*PROBLEM*. Starting with the first line and ending with the one that holds "and while a", retype the entries exactly.

:: DATA PROVIDED

/-! ## The arrays and the flue path (03_arrays, 06_flue_path) -/

/-- FIRE and FIREV (R119, R223 to R225): one waits while one of its banks holds a FIRE or a PROMOTE of one has not completed, and while a
running FIRE uses an array of its own; a block index beyond the vector's count stops the program; else it completes its issue: each of
its banks starts from zero at the first slot of its row groups, as one FIRE of its execution, and its OUTLIER jobs, and for FIREV its
DELTA jobs, are issued.
FIRE_SLOT (R62, R63, R72, R74, R83): while an earlier FIRE that uses one of its arrays runs, nothing is fired; a held tile fires nothing
and counts the stall; else each bank of the FIRE converts every array of its mask and goes on to the next slot of the plane order. An
array whose block is a zero block or has no bit in the plane is skipped; a set whose tally agrees with its data enters the run adders,
one that does not is withheld and becomes a RECOMPUTE job, and the 16 sets of the slot are counted as checked.
A FIRE is taken to access its QVEC record whole (the model's choice, log entry 131). -/
def Obligations.FireSetsRun : Prop :=
  ((∀ (s : State) (tile : Nat) (a : At) (o : FireOps) (n : Nat) (fs : Bool → List (Nat × Fire)), o = fireOps a.w →
      promoting a (fireBanks o) = false →
      (∀ e ∈ (s.tile a.t).fires, ∀ g, e.2 = some g → e.1 ∉ fireBanks o ∧ (g.running = true → ∀ x ∈ g.arrays, x ∉ maskArrays o.mask)) →
      a.has o.qv 0 16 → n = field (a.bytesAt s o.qv 0 16) 4 4 →
      fs = (fun v => (fireBanks o).map fun k => (k,
        { disp := a.x.disp, issue := a.x.issueCtr, v := v, arrays := (maskArrays o.mask).filter fun x => bankOf o.join x == k, join := o.join,
          blk := o.blk, g0 := o.g0, gn := o.gn, qv := o.qv, slot := 32 * o.g0, withheld := 0, jobs := 0, adders := [],
          fmt := (a.i.arrays.find? fun r => r.carray == 4 * a.ct + ((maskArrays o.mask).filter fun x => bankOf o.join x == k).headD 0).elim 0
            (·.format), pass := 0, discarded := a.x.discarded, req := a.x.xr.req })) →
      ((∀ x ∈ maskArrays o.mask, o.blk + 16 * (x % o.join) + o.g0 + o.gn < n) →
        a.has o.qv 0 (qvElems n + 64 * n + 8 * field (a.bytesAt s o.qv 0 16) 8 4) →
        (Issues s tile 0x01 a →
          exec (.fire tile) s = .next (issued (startFires s a.t a.x.xr.cls a.x.xr.variant (fs false)) a [] false)) ∧
        (Issues s tile 0x02 a →
          exec (.firev tile) s = .next (issued (startFires s a.t a.x.xr.cls a.x.xr.variant (fs true)) a [] false))) ∧
      ((∃ x ∈ maskArrays o.mask, n ≤ o.blk + 16 * (x % o.join) + o.g0 + o.gn) → ∃ t : State,
        t = raiseErr (s.updTile a.t fun y => { y with stopped := true })
          { domain := 8, code := 0x8006, unit := a.t, detail := 0, act := .halt a.cx 8 a.ct a.x.pc } ∧
        (Issues s tile 0x01 a → exec (.fire tile) s = .next t) ∧ (Issues s tile 0x02 a → exec (.firev tile) s = .next t))) ∧
    (∀ (s : State) (tile : Nat) (a : At),
      (promoting a (fireBanks (fireOps a.w)) = true ∨ (∃ e ∈ (s.tile a.t).fires, ∃ g, e.2 = some g ∧ (e.1 ∈ fireBanks (fireOps a.w) ∨
        g.running = true ∧ ∃ x ∈ g.arrays, x ∈ maskArrays (fireOps a.w).mask))) →
      (Issues s tile 0x01 a → exec (.fire tile) s = .next s) ∧ (Issues s tile 0x02 a → exec (.firev tile) s = .next s)) ∧
    (∀ (s : State) (t cls variant bank : Nat) (f : Fire),
      look ((startFires s t cls variant [(bank, f)]).tile t).fires bank =
        some { f with slot := 32 * f.g0, withheld := 0, jobs := (fireJobs s t bank cls variant f).length, adders := [] } ∧
      ((startFires s t cls variant [(bank, f)]).tile t).mem = (s.tile t).mem ∧
      (startFires s t cls variant [(bank, f)]).arrs = s.arrs ∧ (startFires s t cls variant [(bank, f)]).hostMem = s.hostMem)) ∧
  ((∀ (s : State) (tile bank : Nat) (devs : List ConvDev) (f : Fire), look (s.tile tile).fires bank = some f → clocked s = true →
      s.clk.aclkOn = true → s.dev.st ≠ .failed → (s.tile tile).stopped = false → f.running = true →
      ((∃ e ∈ (s.tile tile).fires, ∃ g, e.2 = some g ∧ g.running = true ∧ g.before f = true ∧ g.overlaps f = true) →
        exec (.fireSlot tile bank devs) s = .next s) ∧
      ((∀ e ∈ (s.tile tile).fires, ∀ g, e.2 = some g → g.running = true → g.before f = true → g.overlaps f = false) →
        (heldBack (s.tile tile) = true →
          exec (.fireSlot tile bank devs) s = .next (s.updTile tile fun y => { y with gateStalls := y.gateStalls + 4 })) ∧
        (heldBack (s.tile tile) = false → ∃ step : State → Nat × Fire → State,
          exec (.fireSlot tile bank devs) s = .next (((s.tile tile).fires.filterMap fun e => match e.2 with
            | none => none
            | some g => if g.same f then some (e.1, g) else none).foldl step s) ∧
          ∀ (t : State) (b : Nat) (g : Fire), (t.tile tile).stopped = false →
            (∀ a ∈ g.arrays, (t.arr (4 * tile + a)).wChecks + 16 * g.arrays.length ≤ 2 ^ 36) →
            ∃ blank : Job, blank.kind = .recompute ∧ blank.tile = tile ∧ blank.bank = b ∧ blank.issue = g.tag ∧
              let r := g.arrays.foldl (fun st a => slotArray st tile g blank a devs) (t, g.adders, [])
              step t (b, g) = sendJobs (r.1.updTile tile fun y => { y with fires := store y.fires b (some
                { g with adders := r.2.1, slot := nextSlotIdx g.slot, withheld := g.withheld + r.2.2.length }) }) tile r.2.2))) ∧
    (∀ (st : State × SMap Int × List Job) (t a array : Nat) (f : Fire) (blank : Job) (devs : List ConvDev) (acts : Nat) (cs : List Conv),
      array = 4 * t + a →
      acts = qvActs (st.1.tile t).mem (fireBase st.1 t f) (f.block a (f.slot / 32)) (f.slot % 32 / 2) →
      cs = slotConvs (st.1.arr array) (takeover st.1 array) (devs.filter fun d => d.arr == a)
        ((List.range 64).map fun i => (64 * (f.slot / 32) + i, rowOf st.1 array (64 * (f.slot / 32) + i))) acts (f.slot % 2) →
      (acts = 0 → slotArray st t f blank a devs = st) ∧
      (acts ≠ 0 → (st.1.arr array).wChecks < 2 ^ 36 → ∃ (vals : List (Nat × Int)) (l : List Job),
        slotArray st t f blank a devs = (st.1.updArr array (fun x => countSlot x cs), addVals st.2.1 vals, st.2.2 ++ l) ∧
        l.map (·.set) = ((List.range 16).filter fun i => setFails ((cs.drop (32 * i)).take 32) ((cs.drop (512 + 6 * i)).take 6)) ∧
        (∀ j ∈ l, j.kind = blank.kind ∧ j.arr = a ∧ j.acts = acts ∧ j.slot = f.slot) ∧
        vals.length = 32 * (16 - l.length))) ∧
    (∀ (m : Mem) (b k p : Nat), qvZ m b k = true → qvActs m b k p = 0) ∧
    (∀ (a : Arr) (cs : List Conv), (countSlot a cs).checks = a.checks + 16 ∧ (countSlot a cs).wChecks = a.wChecks + 16) ∧
    (∀ i, i % 2 = 0 → nextSlotIdx i = i + 1) ∧ (∀ g, nextSlotIdx (32 * g + 15) = 32 * (g + 1)))

/-- An engine's next job (R142): of the queues' heads that have waited 2,048 CCLK cycles the one that waited longest, and else the head of the
first queue that is not empty, in the order RECOMPUTE, OUTLIER, DELTA; within a queue class 0 first, then by arrival; sweep work, but for the
rounds a sub-interval has claimed (16_faults R395), only when all three queues are empty. -/
def Obligations.FlueChoosesQueues : Prop :=
  ∀ (s : State) (f : Flue),
    (∀ j, nextJob s f = some (j, true) → overdue s j = true ∧
      ∀ q ∈ [f.qRec, f.qOut, f.qDel], ∀ k, headOf q = some k → overdue s k = true → j.arrived ≤ k.arrived) ∧
    ((∀ q ∈ [f.qRec, f.qOut, f.qDel], ∀ k, headOf q = some k → overdue s k = false) →
      (f.qRec ≠ [] → nextJob s f = (headOf f.qRec).map fun j => (j, false)) ∧
      (f.qRec = [] → f.qOut ≠ [] → nextJob s f = (headOf f.qOut).map fun j => (j, false)) ∧
      (f.qRec = [] → f.qOut = [] → nextJob s f = (headOf f.qDel).map fun j => (j, false))) ∧
    (∀ (q : List Job) (j : Job), headOf q = some j → ∃ a b, q = a ++ j :: b ∧ (∀ k ∈ a, j.cls < k.cls) ∧ ∀ k ∈ b, j.cls ≤ k.cls) ∧
    (∀ j, overdue s j = true ↔ 2048 * s.clk.cclk.div ≤ (s.dev.now - j.arrived) * 96) ∧
    queueSize .recompute = 64 ∧ queueSize .outlier = 256 ∧ queueSize .delta = 64 ∧
    (∀ (unit slots digest : Nat) (devs : List (Nat × ConvDev)), (s.flue unit).owed = 0 →
      (s.flue unit).qRec ≠ [] ∨ (s.flue unit).qOut ≠ [] ∨ (s.flue unit).qDel ≠ [] → exec (.sweepRound 2 unit slots devs digest) s = .next s)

::::

*YOUR RESPONSE*.
/-! ## The arrays and the flue path (03_arrays, 06_flue_path) -/

/-- FIRE and FIREV (R119, R223 to R225): one waits while one of its banks holds a FIRE or a PROMOTE of one has not completed, and while a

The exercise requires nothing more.